■ **Assignment**: Pick out all lines in the listing holding the string "asserted" and copy them.

■ **Material provided**:
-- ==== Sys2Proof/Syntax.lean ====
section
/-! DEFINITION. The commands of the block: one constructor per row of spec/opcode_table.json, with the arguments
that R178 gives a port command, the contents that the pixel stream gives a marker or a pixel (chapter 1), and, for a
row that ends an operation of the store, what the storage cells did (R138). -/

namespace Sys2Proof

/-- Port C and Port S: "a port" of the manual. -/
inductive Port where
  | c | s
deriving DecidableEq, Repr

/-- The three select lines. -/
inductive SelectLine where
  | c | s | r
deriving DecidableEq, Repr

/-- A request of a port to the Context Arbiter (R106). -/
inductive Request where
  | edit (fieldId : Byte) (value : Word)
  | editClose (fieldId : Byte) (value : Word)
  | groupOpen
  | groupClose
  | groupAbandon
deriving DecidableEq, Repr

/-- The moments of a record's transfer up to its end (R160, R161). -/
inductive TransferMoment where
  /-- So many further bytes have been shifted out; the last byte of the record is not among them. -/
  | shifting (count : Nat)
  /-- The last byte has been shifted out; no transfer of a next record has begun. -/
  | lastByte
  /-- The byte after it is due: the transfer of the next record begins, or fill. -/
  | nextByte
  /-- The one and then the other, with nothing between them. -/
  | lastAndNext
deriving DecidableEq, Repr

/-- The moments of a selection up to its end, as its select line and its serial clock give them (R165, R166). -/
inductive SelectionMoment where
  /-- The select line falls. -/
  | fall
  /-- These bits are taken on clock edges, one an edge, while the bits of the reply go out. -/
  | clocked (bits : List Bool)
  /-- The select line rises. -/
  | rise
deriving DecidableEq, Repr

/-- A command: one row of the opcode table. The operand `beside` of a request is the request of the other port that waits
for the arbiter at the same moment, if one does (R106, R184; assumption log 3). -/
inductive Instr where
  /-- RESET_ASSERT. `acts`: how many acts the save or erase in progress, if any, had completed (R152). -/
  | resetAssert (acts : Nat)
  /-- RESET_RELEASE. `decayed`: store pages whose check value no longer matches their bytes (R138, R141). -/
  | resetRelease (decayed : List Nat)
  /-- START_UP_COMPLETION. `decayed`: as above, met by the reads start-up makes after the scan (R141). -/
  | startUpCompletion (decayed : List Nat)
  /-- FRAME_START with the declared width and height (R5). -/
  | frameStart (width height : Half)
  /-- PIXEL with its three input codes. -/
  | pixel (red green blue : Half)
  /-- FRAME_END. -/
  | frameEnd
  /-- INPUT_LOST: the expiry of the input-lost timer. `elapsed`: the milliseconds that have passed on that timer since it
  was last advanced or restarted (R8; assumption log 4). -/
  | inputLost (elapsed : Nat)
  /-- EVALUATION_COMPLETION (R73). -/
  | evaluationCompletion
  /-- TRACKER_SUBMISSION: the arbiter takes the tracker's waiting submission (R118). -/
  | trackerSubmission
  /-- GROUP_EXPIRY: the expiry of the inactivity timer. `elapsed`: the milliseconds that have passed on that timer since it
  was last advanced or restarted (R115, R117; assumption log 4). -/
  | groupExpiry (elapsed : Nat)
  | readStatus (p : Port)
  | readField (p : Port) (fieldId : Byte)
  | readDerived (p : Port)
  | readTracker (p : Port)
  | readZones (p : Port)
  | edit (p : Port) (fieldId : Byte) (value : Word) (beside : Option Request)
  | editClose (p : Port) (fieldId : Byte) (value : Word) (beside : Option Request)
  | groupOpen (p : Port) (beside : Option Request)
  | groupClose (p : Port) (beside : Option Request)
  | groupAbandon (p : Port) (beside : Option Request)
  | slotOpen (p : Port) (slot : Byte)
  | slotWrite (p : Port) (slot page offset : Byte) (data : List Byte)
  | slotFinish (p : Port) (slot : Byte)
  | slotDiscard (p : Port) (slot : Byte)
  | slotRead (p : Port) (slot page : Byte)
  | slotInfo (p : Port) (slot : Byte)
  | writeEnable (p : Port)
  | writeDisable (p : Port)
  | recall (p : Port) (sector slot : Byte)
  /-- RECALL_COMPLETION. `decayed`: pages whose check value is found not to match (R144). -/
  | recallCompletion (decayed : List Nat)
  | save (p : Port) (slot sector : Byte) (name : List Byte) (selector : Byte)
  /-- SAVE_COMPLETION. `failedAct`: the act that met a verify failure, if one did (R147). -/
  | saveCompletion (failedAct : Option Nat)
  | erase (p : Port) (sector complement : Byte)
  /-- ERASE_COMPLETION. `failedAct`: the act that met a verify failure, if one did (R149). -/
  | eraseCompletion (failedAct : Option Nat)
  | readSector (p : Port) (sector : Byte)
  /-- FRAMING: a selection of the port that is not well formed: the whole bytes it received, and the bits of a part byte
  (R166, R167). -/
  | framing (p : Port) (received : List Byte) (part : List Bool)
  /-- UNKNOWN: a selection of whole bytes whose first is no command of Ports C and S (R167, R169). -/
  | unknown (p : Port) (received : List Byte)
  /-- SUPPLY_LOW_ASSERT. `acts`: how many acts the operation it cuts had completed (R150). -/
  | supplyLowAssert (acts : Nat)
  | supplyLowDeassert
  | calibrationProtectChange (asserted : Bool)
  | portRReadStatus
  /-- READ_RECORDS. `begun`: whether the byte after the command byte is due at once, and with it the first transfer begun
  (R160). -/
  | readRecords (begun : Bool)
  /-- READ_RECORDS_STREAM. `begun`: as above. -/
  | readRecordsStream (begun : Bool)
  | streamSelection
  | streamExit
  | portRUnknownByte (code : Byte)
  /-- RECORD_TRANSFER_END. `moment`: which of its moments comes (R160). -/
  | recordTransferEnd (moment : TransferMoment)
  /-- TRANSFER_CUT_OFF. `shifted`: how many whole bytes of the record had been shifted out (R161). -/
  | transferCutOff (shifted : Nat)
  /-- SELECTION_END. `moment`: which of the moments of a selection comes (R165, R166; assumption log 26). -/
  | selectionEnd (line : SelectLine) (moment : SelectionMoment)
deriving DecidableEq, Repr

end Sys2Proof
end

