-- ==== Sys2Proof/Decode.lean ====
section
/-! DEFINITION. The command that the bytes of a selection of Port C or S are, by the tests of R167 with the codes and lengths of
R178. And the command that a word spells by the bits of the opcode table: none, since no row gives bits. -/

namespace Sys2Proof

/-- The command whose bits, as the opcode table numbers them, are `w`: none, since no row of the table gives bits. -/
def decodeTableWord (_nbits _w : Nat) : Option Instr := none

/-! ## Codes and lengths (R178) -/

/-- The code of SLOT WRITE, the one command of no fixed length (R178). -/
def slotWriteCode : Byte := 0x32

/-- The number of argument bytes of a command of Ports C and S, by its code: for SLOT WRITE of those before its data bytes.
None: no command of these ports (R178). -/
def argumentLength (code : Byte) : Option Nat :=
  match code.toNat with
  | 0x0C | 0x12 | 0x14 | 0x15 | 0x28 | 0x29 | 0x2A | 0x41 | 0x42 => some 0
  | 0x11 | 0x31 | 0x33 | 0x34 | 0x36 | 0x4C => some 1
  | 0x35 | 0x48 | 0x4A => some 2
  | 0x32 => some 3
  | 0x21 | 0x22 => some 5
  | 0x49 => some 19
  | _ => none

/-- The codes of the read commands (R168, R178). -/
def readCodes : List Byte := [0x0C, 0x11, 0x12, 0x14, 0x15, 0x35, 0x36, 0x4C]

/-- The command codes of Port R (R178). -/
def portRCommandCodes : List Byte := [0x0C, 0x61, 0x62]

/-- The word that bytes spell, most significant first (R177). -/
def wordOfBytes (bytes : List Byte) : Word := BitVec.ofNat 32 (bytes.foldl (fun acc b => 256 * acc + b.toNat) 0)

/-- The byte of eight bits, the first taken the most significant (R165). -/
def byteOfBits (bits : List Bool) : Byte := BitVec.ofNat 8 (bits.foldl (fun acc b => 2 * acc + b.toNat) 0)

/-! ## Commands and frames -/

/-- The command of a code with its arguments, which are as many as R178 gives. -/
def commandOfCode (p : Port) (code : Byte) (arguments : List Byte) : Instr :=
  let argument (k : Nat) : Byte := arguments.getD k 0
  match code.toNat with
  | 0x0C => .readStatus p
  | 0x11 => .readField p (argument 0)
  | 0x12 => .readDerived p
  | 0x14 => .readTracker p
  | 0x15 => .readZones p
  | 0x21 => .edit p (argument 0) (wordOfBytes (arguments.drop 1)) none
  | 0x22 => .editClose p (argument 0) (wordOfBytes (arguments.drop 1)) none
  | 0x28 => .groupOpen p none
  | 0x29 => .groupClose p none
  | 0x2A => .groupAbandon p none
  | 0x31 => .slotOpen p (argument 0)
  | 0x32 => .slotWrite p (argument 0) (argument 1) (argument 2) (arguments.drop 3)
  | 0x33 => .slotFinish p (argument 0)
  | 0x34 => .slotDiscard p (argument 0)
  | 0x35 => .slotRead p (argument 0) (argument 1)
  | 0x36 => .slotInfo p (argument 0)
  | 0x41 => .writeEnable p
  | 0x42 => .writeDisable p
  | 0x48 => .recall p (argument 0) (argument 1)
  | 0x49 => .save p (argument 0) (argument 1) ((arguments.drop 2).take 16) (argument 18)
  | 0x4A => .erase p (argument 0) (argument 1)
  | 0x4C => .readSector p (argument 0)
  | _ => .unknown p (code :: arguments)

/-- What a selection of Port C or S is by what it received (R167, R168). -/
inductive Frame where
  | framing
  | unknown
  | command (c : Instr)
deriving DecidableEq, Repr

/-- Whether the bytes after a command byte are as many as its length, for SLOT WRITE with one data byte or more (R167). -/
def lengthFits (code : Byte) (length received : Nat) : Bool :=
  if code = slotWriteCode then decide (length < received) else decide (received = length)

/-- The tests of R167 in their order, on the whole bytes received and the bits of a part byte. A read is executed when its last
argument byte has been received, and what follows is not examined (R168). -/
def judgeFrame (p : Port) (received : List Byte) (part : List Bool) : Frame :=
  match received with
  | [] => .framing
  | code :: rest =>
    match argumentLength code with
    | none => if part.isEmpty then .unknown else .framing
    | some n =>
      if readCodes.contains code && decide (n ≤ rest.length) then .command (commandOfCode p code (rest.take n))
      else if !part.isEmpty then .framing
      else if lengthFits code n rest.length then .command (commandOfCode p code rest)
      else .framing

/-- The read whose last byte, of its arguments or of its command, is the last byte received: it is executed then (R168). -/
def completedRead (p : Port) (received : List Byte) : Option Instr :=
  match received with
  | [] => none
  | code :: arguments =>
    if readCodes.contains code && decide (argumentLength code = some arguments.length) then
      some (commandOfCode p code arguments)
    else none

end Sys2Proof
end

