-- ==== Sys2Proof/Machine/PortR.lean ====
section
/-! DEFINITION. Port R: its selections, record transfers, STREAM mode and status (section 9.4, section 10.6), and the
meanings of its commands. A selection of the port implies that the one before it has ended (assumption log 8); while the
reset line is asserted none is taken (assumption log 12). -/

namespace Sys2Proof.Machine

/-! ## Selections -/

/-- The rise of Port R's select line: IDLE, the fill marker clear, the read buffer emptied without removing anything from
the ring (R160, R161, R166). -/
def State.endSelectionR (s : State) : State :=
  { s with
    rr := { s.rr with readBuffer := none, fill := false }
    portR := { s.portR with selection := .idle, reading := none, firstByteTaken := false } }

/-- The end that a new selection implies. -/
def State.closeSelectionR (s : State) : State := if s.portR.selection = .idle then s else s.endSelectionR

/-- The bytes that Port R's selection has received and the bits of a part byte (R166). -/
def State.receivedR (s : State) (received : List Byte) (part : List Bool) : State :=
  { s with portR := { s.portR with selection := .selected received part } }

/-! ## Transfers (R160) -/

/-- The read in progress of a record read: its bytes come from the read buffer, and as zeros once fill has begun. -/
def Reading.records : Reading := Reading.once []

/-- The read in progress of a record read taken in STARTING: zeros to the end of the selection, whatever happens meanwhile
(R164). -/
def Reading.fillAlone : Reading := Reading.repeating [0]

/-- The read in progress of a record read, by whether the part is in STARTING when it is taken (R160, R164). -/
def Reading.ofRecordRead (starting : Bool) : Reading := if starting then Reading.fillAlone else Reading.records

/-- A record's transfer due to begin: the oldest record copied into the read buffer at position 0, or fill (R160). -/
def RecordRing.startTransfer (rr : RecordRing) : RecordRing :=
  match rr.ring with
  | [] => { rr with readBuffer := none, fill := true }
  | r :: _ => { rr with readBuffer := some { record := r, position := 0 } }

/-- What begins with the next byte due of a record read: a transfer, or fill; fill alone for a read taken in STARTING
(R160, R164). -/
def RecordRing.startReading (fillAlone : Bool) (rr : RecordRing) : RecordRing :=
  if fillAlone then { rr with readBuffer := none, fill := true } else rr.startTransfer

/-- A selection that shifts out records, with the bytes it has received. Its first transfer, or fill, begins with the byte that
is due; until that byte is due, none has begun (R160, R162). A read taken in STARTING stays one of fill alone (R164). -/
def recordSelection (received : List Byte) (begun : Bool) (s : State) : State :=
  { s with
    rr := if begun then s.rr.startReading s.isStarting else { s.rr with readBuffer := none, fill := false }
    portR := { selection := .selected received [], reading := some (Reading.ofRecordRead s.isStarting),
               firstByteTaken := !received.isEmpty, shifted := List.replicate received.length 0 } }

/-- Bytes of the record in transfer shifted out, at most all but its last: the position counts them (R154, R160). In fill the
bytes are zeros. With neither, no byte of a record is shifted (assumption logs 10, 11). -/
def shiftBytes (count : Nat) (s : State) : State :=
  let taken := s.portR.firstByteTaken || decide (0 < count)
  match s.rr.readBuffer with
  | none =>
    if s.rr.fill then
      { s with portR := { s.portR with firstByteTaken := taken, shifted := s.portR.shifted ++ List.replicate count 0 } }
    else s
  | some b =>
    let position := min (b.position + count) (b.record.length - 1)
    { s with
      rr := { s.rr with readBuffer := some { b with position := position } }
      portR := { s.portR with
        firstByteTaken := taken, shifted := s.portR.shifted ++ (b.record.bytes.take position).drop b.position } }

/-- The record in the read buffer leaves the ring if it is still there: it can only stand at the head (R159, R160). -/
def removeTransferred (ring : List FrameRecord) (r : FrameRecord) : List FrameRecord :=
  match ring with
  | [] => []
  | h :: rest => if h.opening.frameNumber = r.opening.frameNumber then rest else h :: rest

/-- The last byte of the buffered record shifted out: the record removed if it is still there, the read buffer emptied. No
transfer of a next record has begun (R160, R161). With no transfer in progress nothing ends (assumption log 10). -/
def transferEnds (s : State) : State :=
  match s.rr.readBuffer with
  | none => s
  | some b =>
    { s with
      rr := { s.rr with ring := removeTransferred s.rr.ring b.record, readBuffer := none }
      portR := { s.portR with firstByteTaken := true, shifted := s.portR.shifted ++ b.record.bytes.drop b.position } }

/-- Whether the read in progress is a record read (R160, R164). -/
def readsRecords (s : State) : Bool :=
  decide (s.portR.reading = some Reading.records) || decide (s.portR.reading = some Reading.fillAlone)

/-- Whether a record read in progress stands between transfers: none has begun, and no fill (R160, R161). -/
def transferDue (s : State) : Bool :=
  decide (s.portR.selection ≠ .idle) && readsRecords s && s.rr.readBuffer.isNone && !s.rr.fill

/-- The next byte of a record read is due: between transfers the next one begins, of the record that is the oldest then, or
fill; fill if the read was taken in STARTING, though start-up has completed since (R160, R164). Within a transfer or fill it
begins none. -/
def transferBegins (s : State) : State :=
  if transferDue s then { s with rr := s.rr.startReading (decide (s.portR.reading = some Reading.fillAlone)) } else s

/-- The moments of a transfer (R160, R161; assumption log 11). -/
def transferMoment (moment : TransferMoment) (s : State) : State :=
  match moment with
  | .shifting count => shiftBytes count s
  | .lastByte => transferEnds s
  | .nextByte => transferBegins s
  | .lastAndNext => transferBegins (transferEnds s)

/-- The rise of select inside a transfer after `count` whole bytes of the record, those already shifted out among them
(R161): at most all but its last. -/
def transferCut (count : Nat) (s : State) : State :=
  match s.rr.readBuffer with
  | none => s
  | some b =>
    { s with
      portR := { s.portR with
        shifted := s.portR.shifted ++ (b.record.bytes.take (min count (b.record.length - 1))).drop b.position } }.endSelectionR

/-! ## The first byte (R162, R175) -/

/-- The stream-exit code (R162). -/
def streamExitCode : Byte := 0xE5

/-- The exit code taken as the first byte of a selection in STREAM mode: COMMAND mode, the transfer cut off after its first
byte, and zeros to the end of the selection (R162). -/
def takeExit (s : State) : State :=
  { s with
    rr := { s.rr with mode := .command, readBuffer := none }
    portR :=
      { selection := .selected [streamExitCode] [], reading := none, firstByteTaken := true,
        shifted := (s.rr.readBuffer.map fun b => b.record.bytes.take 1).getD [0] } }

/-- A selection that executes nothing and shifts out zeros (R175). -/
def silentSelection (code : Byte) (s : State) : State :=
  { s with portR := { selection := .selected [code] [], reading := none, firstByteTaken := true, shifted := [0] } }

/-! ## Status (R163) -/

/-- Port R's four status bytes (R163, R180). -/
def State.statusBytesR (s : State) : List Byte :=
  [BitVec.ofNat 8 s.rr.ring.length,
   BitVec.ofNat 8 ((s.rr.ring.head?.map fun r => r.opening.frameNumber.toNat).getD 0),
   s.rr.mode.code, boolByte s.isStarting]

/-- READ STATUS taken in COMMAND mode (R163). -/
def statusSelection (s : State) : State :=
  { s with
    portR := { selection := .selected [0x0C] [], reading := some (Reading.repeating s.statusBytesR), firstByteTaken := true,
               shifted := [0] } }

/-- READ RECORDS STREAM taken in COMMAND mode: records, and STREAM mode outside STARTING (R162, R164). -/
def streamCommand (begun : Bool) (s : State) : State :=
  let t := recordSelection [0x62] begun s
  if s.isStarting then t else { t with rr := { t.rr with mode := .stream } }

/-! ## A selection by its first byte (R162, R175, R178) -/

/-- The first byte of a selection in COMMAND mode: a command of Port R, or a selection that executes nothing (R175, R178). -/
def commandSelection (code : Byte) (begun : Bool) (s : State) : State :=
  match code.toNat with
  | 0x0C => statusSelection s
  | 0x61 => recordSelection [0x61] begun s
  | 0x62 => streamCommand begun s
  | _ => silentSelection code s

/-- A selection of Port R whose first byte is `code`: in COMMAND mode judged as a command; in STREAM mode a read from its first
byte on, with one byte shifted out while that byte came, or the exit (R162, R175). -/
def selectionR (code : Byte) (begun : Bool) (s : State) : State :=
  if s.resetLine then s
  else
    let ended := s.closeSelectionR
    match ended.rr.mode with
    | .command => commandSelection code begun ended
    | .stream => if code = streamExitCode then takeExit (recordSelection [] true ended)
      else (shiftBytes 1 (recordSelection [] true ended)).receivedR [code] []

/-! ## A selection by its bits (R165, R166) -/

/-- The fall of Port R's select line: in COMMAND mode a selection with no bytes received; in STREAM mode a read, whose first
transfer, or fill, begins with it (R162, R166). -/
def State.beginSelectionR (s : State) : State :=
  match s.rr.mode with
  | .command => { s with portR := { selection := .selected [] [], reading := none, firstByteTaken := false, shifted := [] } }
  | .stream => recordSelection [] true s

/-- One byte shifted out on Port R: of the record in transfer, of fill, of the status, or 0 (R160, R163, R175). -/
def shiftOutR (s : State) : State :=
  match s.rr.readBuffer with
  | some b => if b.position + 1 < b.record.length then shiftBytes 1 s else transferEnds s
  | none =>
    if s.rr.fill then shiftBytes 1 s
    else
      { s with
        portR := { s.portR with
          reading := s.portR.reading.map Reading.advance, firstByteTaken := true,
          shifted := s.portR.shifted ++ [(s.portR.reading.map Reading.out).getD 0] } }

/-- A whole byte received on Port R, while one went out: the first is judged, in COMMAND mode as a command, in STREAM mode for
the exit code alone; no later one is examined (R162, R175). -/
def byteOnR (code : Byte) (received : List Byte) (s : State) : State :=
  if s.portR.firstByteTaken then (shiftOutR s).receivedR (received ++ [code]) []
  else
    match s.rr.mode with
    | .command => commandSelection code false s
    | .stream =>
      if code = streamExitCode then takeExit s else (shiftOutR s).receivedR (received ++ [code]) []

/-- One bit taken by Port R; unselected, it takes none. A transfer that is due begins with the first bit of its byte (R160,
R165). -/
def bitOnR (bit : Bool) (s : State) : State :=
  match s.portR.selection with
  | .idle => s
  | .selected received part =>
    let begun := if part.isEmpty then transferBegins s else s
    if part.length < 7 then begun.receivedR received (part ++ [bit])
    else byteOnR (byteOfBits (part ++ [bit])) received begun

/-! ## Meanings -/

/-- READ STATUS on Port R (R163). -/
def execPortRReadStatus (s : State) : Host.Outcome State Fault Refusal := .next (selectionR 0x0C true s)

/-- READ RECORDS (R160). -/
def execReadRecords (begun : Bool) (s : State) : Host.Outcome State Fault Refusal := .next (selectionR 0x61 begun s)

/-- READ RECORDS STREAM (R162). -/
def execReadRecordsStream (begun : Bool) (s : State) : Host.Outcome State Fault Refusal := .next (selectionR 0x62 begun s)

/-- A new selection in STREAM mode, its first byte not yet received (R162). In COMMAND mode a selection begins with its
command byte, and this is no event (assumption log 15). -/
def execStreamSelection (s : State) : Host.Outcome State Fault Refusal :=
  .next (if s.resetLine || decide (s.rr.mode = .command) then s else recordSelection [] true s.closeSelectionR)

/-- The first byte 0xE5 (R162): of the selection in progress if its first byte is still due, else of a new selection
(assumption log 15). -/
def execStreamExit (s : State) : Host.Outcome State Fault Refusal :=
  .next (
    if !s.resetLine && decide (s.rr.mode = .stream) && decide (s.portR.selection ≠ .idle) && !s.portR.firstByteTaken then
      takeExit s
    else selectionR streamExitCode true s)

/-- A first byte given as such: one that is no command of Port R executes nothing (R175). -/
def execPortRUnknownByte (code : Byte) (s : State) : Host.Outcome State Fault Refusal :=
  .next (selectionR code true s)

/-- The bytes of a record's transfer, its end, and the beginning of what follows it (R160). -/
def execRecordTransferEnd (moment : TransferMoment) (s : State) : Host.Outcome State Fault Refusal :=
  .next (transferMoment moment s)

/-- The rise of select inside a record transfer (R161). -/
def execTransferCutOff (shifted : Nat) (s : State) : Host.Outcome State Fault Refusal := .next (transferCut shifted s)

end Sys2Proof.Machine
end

■ **Task output**:
  | calibrationProtectChange (asserted : Bool)
reset line is asserted none is taken (assumption log 12). -/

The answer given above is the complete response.